WHAT YOU SHOULD DO |
The answer is to be an exact copy of the lines below running from the line with "def ADC_CORE_STAT : Reg := ⟨0x6, 0x3c4⟩" down to the line with "def SPUR_SHIFT : Reg := ⟨0x0, 0x8020⟩", both ends included, and nothing more.

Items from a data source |
%%
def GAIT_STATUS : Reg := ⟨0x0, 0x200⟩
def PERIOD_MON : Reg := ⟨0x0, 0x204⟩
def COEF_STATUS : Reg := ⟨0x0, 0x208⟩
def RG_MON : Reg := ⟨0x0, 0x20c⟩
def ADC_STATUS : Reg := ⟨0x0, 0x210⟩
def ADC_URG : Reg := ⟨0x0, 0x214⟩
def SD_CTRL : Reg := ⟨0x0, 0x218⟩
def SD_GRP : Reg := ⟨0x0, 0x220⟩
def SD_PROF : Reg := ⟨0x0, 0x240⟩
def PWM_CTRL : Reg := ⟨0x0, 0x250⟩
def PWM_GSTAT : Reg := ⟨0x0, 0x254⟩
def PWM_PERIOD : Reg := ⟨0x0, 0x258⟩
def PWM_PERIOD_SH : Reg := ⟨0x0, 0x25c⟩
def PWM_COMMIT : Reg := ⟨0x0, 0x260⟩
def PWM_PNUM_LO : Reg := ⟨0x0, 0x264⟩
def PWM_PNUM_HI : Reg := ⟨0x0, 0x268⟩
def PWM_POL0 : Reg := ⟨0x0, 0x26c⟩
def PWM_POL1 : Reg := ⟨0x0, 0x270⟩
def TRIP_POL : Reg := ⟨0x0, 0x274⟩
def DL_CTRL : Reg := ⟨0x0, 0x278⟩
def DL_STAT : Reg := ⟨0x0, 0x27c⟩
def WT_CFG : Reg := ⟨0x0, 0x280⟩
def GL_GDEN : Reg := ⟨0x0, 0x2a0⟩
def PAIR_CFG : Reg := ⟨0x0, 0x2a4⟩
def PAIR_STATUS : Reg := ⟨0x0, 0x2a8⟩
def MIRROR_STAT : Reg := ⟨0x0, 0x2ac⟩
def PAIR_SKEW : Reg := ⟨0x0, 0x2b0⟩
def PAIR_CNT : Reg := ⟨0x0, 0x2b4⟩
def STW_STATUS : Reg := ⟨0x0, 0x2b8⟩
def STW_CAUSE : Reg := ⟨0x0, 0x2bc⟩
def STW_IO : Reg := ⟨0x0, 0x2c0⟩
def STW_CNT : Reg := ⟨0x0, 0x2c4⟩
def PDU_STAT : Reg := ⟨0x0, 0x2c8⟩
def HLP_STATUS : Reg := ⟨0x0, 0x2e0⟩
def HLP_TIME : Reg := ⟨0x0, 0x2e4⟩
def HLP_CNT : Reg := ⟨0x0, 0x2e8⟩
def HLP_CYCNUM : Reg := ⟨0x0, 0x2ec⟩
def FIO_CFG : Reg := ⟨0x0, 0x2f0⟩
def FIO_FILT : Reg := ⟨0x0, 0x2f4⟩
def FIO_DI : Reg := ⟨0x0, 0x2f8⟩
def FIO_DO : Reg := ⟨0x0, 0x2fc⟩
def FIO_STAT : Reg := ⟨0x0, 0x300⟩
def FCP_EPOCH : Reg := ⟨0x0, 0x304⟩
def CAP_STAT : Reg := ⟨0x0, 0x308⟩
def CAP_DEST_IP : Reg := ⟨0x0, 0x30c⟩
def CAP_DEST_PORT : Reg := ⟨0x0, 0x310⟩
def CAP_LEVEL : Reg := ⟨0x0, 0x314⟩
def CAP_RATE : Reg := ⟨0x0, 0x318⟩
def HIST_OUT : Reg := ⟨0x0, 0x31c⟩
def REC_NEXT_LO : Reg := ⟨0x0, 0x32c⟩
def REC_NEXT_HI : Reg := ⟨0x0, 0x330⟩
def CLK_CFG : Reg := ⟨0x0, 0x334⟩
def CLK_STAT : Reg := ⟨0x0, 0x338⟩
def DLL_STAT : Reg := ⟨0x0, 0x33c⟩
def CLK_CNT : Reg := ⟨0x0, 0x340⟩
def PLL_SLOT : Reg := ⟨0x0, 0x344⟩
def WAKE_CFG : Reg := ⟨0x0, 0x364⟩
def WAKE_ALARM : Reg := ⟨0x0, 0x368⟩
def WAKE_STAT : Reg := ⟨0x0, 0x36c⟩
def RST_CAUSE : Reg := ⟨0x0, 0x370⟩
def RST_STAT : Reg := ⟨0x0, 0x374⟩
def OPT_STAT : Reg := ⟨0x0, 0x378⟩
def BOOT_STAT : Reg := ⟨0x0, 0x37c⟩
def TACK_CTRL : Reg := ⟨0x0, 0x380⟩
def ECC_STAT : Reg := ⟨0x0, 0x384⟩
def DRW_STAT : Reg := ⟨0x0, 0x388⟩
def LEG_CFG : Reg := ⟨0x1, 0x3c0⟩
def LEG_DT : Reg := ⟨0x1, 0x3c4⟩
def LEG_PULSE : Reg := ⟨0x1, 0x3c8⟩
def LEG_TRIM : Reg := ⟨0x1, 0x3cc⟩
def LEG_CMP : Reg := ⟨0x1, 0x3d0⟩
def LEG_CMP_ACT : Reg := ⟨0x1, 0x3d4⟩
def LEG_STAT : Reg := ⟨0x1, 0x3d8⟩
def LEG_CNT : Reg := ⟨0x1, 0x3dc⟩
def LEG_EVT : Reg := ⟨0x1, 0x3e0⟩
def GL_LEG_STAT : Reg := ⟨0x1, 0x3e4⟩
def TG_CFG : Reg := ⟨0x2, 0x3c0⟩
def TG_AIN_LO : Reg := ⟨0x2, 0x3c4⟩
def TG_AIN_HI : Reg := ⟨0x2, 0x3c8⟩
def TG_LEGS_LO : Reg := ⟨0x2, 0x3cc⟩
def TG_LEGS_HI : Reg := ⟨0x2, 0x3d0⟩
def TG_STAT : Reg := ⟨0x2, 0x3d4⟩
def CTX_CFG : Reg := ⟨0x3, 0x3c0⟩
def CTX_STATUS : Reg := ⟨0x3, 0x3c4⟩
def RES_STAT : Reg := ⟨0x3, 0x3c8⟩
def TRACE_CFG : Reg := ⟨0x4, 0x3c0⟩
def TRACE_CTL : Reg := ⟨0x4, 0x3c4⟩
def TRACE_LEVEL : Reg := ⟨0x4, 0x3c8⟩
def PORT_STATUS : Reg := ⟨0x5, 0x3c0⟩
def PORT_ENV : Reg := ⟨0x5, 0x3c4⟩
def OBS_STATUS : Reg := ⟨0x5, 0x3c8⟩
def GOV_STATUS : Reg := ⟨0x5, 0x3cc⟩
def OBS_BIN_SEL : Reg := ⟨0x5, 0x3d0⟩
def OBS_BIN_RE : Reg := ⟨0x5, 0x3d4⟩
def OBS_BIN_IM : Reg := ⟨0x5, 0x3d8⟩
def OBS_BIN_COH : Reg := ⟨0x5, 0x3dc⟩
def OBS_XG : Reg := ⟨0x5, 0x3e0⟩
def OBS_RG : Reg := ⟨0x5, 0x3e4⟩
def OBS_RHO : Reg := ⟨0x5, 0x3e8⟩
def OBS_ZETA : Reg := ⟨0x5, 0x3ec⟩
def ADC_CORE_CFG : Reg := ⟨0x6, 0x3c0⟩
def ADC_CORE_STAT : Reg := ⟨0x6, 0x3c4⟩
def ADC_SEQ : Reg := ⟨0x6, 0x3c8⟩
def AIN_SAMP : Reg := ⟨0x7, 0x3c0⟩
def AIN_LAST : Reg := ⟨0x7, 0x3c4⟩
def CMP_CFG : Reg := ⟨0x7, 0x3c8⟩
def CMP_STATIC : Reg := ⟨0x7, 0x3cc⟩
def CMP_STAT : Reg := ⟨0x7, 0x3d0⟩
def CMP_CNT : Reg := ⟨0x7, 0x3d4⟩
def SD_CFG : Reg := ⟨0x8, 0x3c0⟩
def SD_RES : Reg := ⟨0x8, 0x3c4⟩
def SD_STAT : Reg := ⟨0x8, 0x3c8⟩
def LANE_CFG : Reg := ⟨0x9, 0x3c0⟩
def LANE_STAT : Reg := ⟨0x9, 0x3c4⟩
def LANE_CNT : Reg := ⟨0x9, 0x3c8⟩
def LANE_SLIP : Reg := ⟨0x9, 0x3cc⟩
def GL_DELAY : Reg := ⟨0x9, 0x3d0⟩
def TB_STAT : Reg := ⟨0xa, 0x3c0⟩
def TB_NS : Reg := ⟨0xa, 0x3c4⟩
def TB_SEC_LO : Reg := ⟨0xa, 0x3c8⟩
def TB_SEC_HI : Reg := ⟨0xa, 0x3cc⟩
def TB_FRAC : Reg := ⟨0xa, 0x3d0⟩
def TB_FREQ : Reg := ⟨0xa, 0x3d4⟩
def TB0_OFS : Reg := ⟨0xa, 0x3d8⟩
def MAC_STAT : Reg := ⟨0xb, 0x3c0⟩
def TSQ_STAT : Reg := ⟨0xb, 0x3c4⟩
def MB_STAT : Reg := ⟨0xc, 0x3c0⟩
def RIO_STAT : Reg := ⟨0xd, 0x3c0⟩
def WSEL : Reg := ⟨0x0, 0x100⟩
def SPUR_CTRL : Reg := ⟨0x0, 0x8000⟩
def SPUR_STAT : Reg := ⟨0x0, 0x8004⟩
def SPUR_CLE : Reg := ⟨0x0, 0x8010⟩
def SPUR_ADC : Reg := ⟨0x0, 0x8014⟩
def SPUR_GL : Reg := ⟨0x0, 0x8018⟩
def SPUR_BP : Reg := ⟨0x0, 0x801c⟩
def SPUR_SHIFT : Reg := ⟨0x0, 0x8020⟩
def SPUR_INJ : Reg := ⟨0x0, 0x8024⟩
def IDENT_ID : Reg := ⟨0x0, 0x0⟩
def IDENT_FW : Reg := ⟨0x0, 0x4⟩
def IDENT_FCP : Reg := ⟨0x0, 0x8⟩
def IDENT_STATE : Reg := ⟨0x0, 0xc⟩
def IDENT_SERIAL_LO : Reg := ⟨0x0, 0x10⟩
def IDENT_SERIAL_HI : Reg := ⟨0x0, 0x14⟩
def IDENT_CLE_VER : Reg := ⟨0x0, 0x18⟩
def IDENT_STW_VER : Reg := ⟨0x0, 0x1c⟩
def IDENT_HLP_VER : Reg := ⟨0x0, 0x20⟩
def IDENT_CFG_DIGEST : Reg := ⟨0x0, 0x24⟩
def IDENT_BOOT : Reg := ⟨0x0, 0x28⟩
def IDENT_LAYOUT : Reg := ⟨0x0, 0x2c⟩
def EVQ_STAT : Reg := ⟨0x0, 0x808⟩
%%
%%
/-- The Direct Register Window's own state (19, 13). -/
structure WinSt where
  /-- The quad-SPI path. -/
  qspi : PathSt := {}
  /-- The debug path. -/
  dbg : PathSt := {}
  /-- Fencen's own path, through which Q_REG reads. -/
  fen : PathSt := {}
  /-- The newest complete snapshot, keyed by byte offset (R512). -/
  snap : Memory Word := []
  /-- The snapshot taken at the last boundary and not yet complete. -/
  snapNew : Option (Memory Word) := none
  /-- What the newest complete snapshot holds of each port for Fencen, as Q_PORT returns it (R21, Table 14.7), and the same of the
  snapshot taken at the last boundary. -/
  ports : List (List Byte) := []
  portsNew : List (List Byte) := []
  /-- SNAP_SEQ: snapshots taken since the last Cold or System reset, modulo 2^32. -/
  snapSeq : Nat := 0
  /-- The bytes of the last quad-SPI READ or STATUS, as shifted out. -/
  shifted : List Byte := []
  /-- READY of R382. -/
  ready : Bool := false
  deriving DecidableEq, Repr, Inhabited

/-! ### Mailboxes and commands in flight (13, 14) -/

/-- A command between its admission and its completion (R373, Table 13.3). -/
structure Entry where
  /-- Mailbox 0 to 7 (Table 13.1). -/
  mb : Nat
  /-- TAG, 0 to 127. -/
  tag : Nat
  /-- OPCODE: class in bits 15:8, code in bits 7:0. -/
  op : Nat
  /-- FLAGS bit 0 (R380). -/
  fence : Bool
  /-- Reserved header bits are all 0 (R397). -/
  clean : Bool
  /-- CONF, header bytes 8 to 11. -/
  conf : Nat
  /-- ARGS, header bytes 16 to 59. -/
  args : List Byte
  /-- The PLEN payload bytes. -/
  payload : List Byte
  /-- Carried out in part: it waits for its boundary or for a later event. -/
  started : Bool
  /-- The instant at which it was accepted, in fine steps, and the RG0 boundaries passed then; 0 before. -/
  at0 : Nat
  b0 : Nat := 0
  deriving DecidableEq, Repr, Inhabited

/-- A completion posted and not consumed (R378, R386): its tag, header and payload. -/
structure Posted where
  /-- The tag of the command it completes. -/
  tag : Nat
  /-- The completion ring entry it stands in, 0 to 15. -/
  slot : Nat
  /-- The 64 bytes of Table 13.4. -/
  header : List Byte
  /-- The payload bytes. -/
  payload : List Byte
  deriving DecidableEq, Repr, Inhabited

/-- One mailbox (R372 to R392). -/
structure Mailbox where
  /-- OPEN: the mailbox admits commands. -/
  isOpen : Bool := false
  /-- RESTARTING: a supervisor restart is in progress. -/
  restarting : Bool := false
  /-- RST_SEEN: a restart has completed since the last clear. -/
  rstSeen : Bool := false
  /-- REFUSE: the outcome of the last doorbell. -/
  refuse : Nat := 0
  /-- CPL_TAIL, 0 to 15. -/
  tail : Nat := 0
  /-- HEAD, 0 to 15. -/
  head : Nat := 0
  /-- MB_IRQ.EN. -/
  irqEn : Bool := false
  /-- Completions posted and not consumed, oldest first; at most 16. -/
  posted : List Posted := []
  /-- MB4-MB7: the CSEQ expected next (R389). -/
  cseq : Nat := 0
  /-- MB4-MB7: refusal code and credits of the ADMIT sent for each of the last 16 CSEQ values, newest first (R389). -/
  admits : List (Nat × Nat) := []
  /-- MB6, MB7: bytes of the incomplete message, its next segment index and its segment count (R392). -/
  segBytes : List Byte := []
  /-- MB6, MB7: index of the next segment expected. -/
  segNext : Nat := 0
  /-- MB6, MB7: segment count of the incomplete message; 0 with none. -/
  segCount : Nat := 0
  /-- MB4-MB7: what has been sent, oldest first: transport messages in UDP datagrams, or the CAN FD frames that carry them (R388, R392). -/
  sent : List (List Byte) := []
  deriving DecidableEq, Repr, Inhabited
%%
WRITTEN ANSWER |
def ADC_CORE_STAT : Reg := ⟨0x6, 0x3c4⟩
def ADC_SEQ : Reg := ⟨0x6, 0x3c8⟩
def AIN_SAMP : Reg := ⟨0x7, 0x3c0⟩
def AIN_LAST : Reg := ⟨0x7, 0x3c4⟩
def CMP_CFG : Reg := ⟨0x7, 0x3c8⟩
def CMP_STATIC : Reg := ⟨0x7, 0x3cc⟩
def CMP_STAT : Reg := ⟨0x7, 0x3d0⟩
def CMP_CNT : Reg := ⟨0x7, 0x3d4⟩
def SD_CFG : Reg := ⟨0x8, 0x3c0⟩
def SD_RES : Reg := ⟨0x8, 0x3c4⟩
def SD_STAT : Reg := ⟨0x8, 0x3c8⟩
def LANE_CFG : Reg := ⟨0x9, 0x3c0⟩
def LANE_STAT : Reg := ⟨0x9, 0x3c4⟩
def LANE_CNT : Reg := ⟨0x9, 0x3c8⟩
def LANE_SLIP : Reg := ⟨0x9, 0x3cc⟩
def GL_DELAY : Reg := ⟨0x9, 0x3d0⟩
def TB_STAT : Reg := ⟨0xa, 0x3c0⟩
def TB_NS : Reg := ⟨0xa, 0x3c4⟩
def TB_SEC_LO : Reg := ⟨0xa, 0x3c8⟩
def TB_SEC_HI : Reg := ⟨0xa, 0x3cc⟩
def TB_FRAC : Reg := ⟨0xa, 0x3d0⟩
def TB_FREQ : Reg := ⟨0xa, 0x3d4⟩
def TB0_OFS : Reg := ⟨0xa, 0x3d8⟩
def MAC_STAT : Reg := ⟨0xb, 0x3c0⟩
def TSQ_STAT : Reg := ⟨0xb, 0x3c4⟩
def MB_STAT : Reg := ⟨0xc, 0x3c0⟩
def RIO_STAT : Reg := ⟨0xd, 0x3c0⟩
def WSEL : Reg := ⟨0x0, 0x100⟩
def SPUR_CTRL : Reg := ⟨0x0, 0x8000⟩
def SPUR_STAT : Reg := ⟨0x0, 0x8004⟩
def SPUR_CLE : Reg := ⟨0x0, 0x8010⟩
def SPUR_ADC : Reg := ⟨0x0, 0x8014⟩
def SPUR_GL : Reg := ⟨0x0, 0x8018⟩
def SPUR_BP : Reg := ⟨0x0, 0x801c⟩
def SPUR_SHIFT : Reg := ⟨0x0, 0x8020⟩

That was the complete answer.